This document is a draft of a Markdown reference file for can-view-nodelist. I’ve been trying to write up a deep understanding of how this library works, because it’s vital to the CanJS view layer yet somewhat obscure. Trying to work on new versions of can-stache or even new templating languages necessitates knowing the lower level view libraries inside and out.

Nodelists are a hard concept to understand in the internal workings of CanJS, but they are done the way they are out of practical considerations (mostly for execution speed, but also diverting most resources to the user API rather than hardening lower level APIs). nodeLists are a way of registering tree relationships between groups of nodes, without those nodes being direct parents and children of each other. With nodeLists, a text node (which cannot, by DOM rules, have children) can be a stand-in node that “hydrates” into a rendered subsection of other nodes, and its callback can replace the subsection as needed.

nodeLists

NodeLists are, fundamentally, Arrays or ArrayLikes. To create a nodeList, one first creates an Array of contiguous DOM elements, then lets the nodeList engine calculate the maximally nested set of nodeLists (where if a nodeList can take the place of a subsequence of the nodes in the nodeList, it is replaced by the same).

The algorithm for doing this second part is fast and unsophisticated. If you have a member of a registered nodeList in your new nodeList, it is assumed to be followed by all the rest of the members of the registered nodeList. In this way, it’s more like grouping than creating a tree.

Additionally, a nodeList can be registered as a child list or a replacement for an existing nodeList, rather than being placed into the global node map. Whether the parent-child pattern is used for a nodeList or not is based on the call pattern when the nodeList is register()‘ed.

Registering

The first steps of registering a nodeList, i.e. processing an Array of nodes into something with parent-child relationship knowledge, are very straightforward. There is a numeric nesting property set, which is useful for understanding ordering of chains of can-compute bindings (it is used to set a compute’s depth in can-stache-bindings). It’s not used internally after being set, so no further commentary is offered here. The unregistered callback passed in to the function is also added to the nodeList.

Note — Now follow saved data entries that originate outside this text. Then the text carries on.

-- ==== Sys2Proof/Machine/Stft.lean ====
section
/-! DEFINITION. The STFT Engine commands (spec/41_stft.md R160 to R168). Channels share no state (R163), so each is
processed slot after slot on its own. -/

namespace Sys2Proof.Machine

/-- The tests of STFT_CREATE after the slot test (R160). -/
def stftCreateTests (s : State) (c : StftCfg) : Tests :=
  [(c.win == 0 || c.hop == 0 || c.win < c.hop || c.win % c.hop != 0, .badParam),
   (c.nIn == 0 || c.nOut == 0, .badParam),
   (s.params.maxChannels < c.nIn || s.params.maxChannels < c.nOut, .badParam),
   (!s.params.fftSupported c.win, .unsupportedLength),
   (s.privFree < (c.nIn + c.nOut) * c.win, .noResources)]

/-- Zero buffers for every channel (R43, R160, R168). -/
def StftCfg.zeroState (c : StftCfg) : StftState where
  inbuf := List.replicate c.nIn (zeros c.win)
  acc   := List.replicate c.nOut (zeros c.win)

/-- The block-size test of the STFT and QMF stream commands (R162, R164, R191, R195). -/
def blockSizeTest (size hop : Nat) : Bool × ErrCode := (size == 0 || size % hop != 0, .blockSize)

/-- One slot of one channel of STFT_FORWARD (R162): shift in H samples, window, transform. -/
def stftForwardHop (epoch : Nat) (cfg : StftCfg) (chan slot : Nat) (buf new : List F32) : List F32 × List C32 :=
  let shifted := buf.drop cfg.hop ++ new
  let seg := windowed epoch ⟨.analysisWindow, slot, chan, 0, 0⟩ cfg.win cfg.hop shifted
  (shifted, rfft epoch ⟨.stftRfft, slot, chan, 0, 0⟩ cfg.win seg)

/-- One channel of STFT_FORWARD from slot `slot` on (R162): the analysis buffer it leaves, and the spectrum of every
slot. -/
def stftForwardChannel (epoch : Nat) (cfg : StftCfg) (chan : Nat) :
    Nat → List F32 → List (List F32) → List F32 × List (List C32)
  | _, buf, [] => (buf, [])
  | slot, buf, new :: rest =>
    let one := stftForwardHop epoch cfg chan slot buf new
    let more := stftForwardChannel epoch cfg chan (slot + 1) one.1 rest
    (more.1, one.2 :: more.2)

/-- One slot of one channel of STFT_BACKWARD (R164): inverse transform, window, overlap-add, emit H samples, shift. -/
def stftBackwardHop (epoch : Nat) (cfg : StftCfg) (chan slot : Nat) (acc : List F32) (bins : List C32) :
    List F32 × List F32 :=
  let y := irfft epoch ⟨.stftIrfft, slot, 0, chan, 0⟩ cfg.win bins
  let sum := overlapAdd epoch ⟨.overlapAdd, slot, 0, chan, 0⟩ cfg.win cfg.hop acc y
  (sum.drop cfg.hop ++ zeros cfg.hop, sum.take cfg.hop)

/-- One channel of STFT_BACKWARD from slot `slot` on (R164): the accumulator it leaves, and the samples emitted. -/
def stftBackwardChannel (epoch : Nat) (cfg : StftCfg) (chan : Nat) :
    Nat → List F32 → List (List C32) → List F32 × List F32
  | _, acc, [] => (acc, [])
  | slot, acc, bins :: rest =>
    let one := stftBackwardHop epoch cfg chan slot acc bins
    let more := stftBackwardChannel epoch cfg chan (slot + 1) one.1 rest
    (more.1, one.2 ++ more.2)

/-- The hops of channel `c` of a time block of `size` samples a channel (R63, R162). -/
def State.blockHops (s : State) (src size hop c : Nat) : List (List F32) :=
  (List.range (size / hop)).map fun k => s.loadF32s (src + 4 * (c * size + k * hop)) hop

/-- Every input channel of STFT_FORWARD (R162). -/
def stftForwardAll (s : State) (cfg : StftCfg) (st : StftState) : List (List F32 × List (List C32)) :=
  (List.range cfg.nIn).map fun c =>
    stftForwardChannel s.draws cfg c 0 (st.inbuf.getD c []) (s.blockHops (s.arg 0) (s.arg 1) cfg.hop c)

/-- Every output channel of STFT_BACKWARD (R164). -/
def stftBackwardAll (s : State) (cfg : StftCfg) (st : StftState) : List (List F32 × List F32) :=
  (List.range cfg.nOut).map fun c =>
    stftBackwardChannel s.draws cfg c 0 (st.acc.getD c [])
      ((List.range (s.arg 1 / cfg.hop)).map fun k =>
        s.frameSlot (s.arg 0) cfg.bands cfg.nOut (s.arg 1 / cfg.hop) c k)

/-- The frame STFT_FORWARD writes (R162). -/
def stftForwardFrame (s : State) (cfg : StftCfg) (st : StftState) : List C32 :=
  frameOf cfg.bands cfg.nIn (s.arg 1 / cfg.hop) fun b c k =>
    ((((stftForwardAll s cfg st).map Prod.snd).getD c []).getD k []).getD b c32Zero

/-- The state STFT_FORWARD leaves: the analysis buffers of every input channel (R162). -/
def stftForwardState (s : State) (cfg : StftCfg) (st : StftState) : StftState :=
  { st with inbuf := (stftForwardAll s cfg st).map Prod.fst }

/-- The time block STFT_BACKWARD writes (R164). -/
def stftBackwardBlock (s : State) (cfg : StftCfg) (st : StftState) : List F32 :=
  blockOf cfg.nOut (s.arg 1) fun c n => (((stftBackwardAll s cfg st).map Prod.snd).getD c []).getD n f32Zero

/-- The state STFT_BACKWARD leaves: the accumulators of every output channel (R164). -/
def stftBackwardState (s : State) (cfg : StftCfg) (st : StftState) : StftState :=
  { st with acc := (stftBackwardAll s cfg st).map Prod.fst }

/-- The tests of STFT_FORWARD after the slot test (R162). -/
def stftForwardTests (s : State) (cfg : StftCfg) : Tests :=
  blockSizeTest (s.arg 1) cfg.hop ::
    bufferTests s.params.dmemBytes [s.arg 0, s.arg 2] (blockToFrameFootprint cfg.hop cfg.nIn cfg.bands s.latch.arg)

/-- The tests of STFT_BACKWARD after the slot test (R164). -/
def stftBackwardTests (s : State) (cfg : StftCfg) : Tests :=
  blockSizeTest (s.arg 1) cfg.hop ::
    bufferTests s.params.dmemBytes [s.arg 0, s.arg 2] (frameToBlockFootprint cfg.hop cfg.nOut cfg.bands s.latch.arg)

/-- STFT_CREATE (R160). -/
def execStftCreate (h : Nat) (s : State) : Host.Outcome State Fault Refusal :=
  let cfg : StftCfg := ⟨s.arg 0, s.arg 1, s.arg 2, s.arg 3⟩
  onSlot h s fun
    | .free => finish s (stftCreateTests s cfg) (s.setSlot h (.stft cfg cfg.zeroState))
    | _ => .next (s.reject .handleInUse)

/-- STFT_FORWARD (R162). -/
def execStftForward (h : Nat) (s : State) : Host.Outcome State Fault Refusal :=
  onSlot h s fun
    | .stft cfg st =>
      finish s (stftForwardTests s cfg)
        ((s.setSlot h (.stft cfg (stftForwardState s cfg st))).storeCs (s.arg 2) (stftForwardFrame s cfg st))
    | _ => .next (s.reject .wrongHandle)

/-- STFT_BACKWARD (R164). -/
def execStftBackward (h : Nat) (s : State) : Host.Outcome State Fault Refusal :=
  onSlot h s fun
    | .stft cfg st =>
      finish s (stftBackwardTests s cfg)
        ((s.setSlot h (.stft cfg (stftBackwardState s cfg st))).storeF32s (s.arg 2) (stftBackwardBlock s cfg st))
    | _ => .next (s.reject .wrongHandle)

/-- The tests of STFT_CHANNEL_CHANGE after the slot test: the words the handle already holds count as free (R41,
R166). -/
def channelChangeTests (s : State) (old : StftCfg) (nIn nOut : Nat) : Tests :=
  [(nIn == 0 || nOut == 0 || s.params.maxChannels < nIn || s.params.maxChannels < nOut, .badParam),
   (s.privFree + (old.nIn + old.nOut) * old.win < (nIn + nOut) * old.win, .noResources)]

/-- Unspecified buffers for every channel (R166, U1). -/
def StftCfg.freeState (c : StftCfg) (epoch : Nat) : StftState where
  inbuf := (List.range c.nIn).map fun k =>
    (List.range c.win).map fun n => freeF32 epoch ⟨.changedInbuf, 0, k, 0, 0⟩ n
  acc := (List.range c.nOut).map fun k =>
    (List.range c.win).map fun n => freeF32 epoch ⟨.changedAcc, 0, 0, k, 0⟩ n

/-- STFT_CHANNEL_CHANGE (R166). -/
def execStftChannelChange (h : Nat) (s : State) : Host.Outcome State Fault Refusal :=
  onSlot h s fun
    | .stft cfg _ =>
      let new : StftCfg := { cfg with nIn := s.arg 0, nOut := s.arg 1 }
      finish s (channelChangeTests s cfg (s.arg 0) (s.arg 1))
        (s.setSlot h (.stft new (new.freeState s.draws)))
    | _ => .next (s.reject .wrongHandle)

/-- STFT_FLUSH (R168). -/
def execStftFlush (h : Nat) (s : State) : Host.Outcome State Fault Refusal :=
  onSlot h s fun
    | .stft cfg _ => finish s [] (s.setSlot h (.stft cfg cfg.zeroState))
    | _ => .next (s.reject .wrongHandle)

end Sys2Proof.Machine
end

From there on, there are two widly different code paths needed when registering a nodeList. The simpler of them, addressed in Nesting below (and being the primary pattern used in can-view-live), creates a nested list-of-lists out of a flat nodeList if there is no extant parentList to worry about.

The other is when there is a supplied parent nodeList, as happens in nodes directly registered in can-component and can-stache. Unlike the previous case which sets the nodeList directly on the global nodeMap, the parent case is transactional and requires and update step. In the parent case we have three possible paths to go down:

Here’s an example of registering a list as a deep child (not a replacement) of another list:

	list1 = [document.createTextNode("")];
	list2 = [document.createTextNode("a"), document.createTextNode("1")];

	nodeLists.register(list1, null, true)
	nodeLists.register(list2, null, list1)

	list1.deepChildren // -> []
	list1.newDeepChildren -> [Array[2]]
	list1.newDeepChildren[0] === list2 // -> true
	list2.parentList === list1 // -> true

	list3 = [document.createTextNode("b"), document.createTextNode("2"), document.createTextNode("ii")]
	nodeLists.register(list3, null, list1, true)

	list1.replacements // -> [Array[3]]
	list3.parentList === list1 // -> true

list1 now has a “new” deep child in list2 and a replacement in list3. These don’t mean anything by themselves. What has to happen from here is that the nodeList will be updated with new contents, which may contain list2 and/or list3.

Nesting

nestList is called anytime a nodeList is registered without a known parent. This does not mean that it’s a top-level nodeList, since it may just be a step in the process of registering a full tree of nodes. This nodeList may later be included into other nodeLists.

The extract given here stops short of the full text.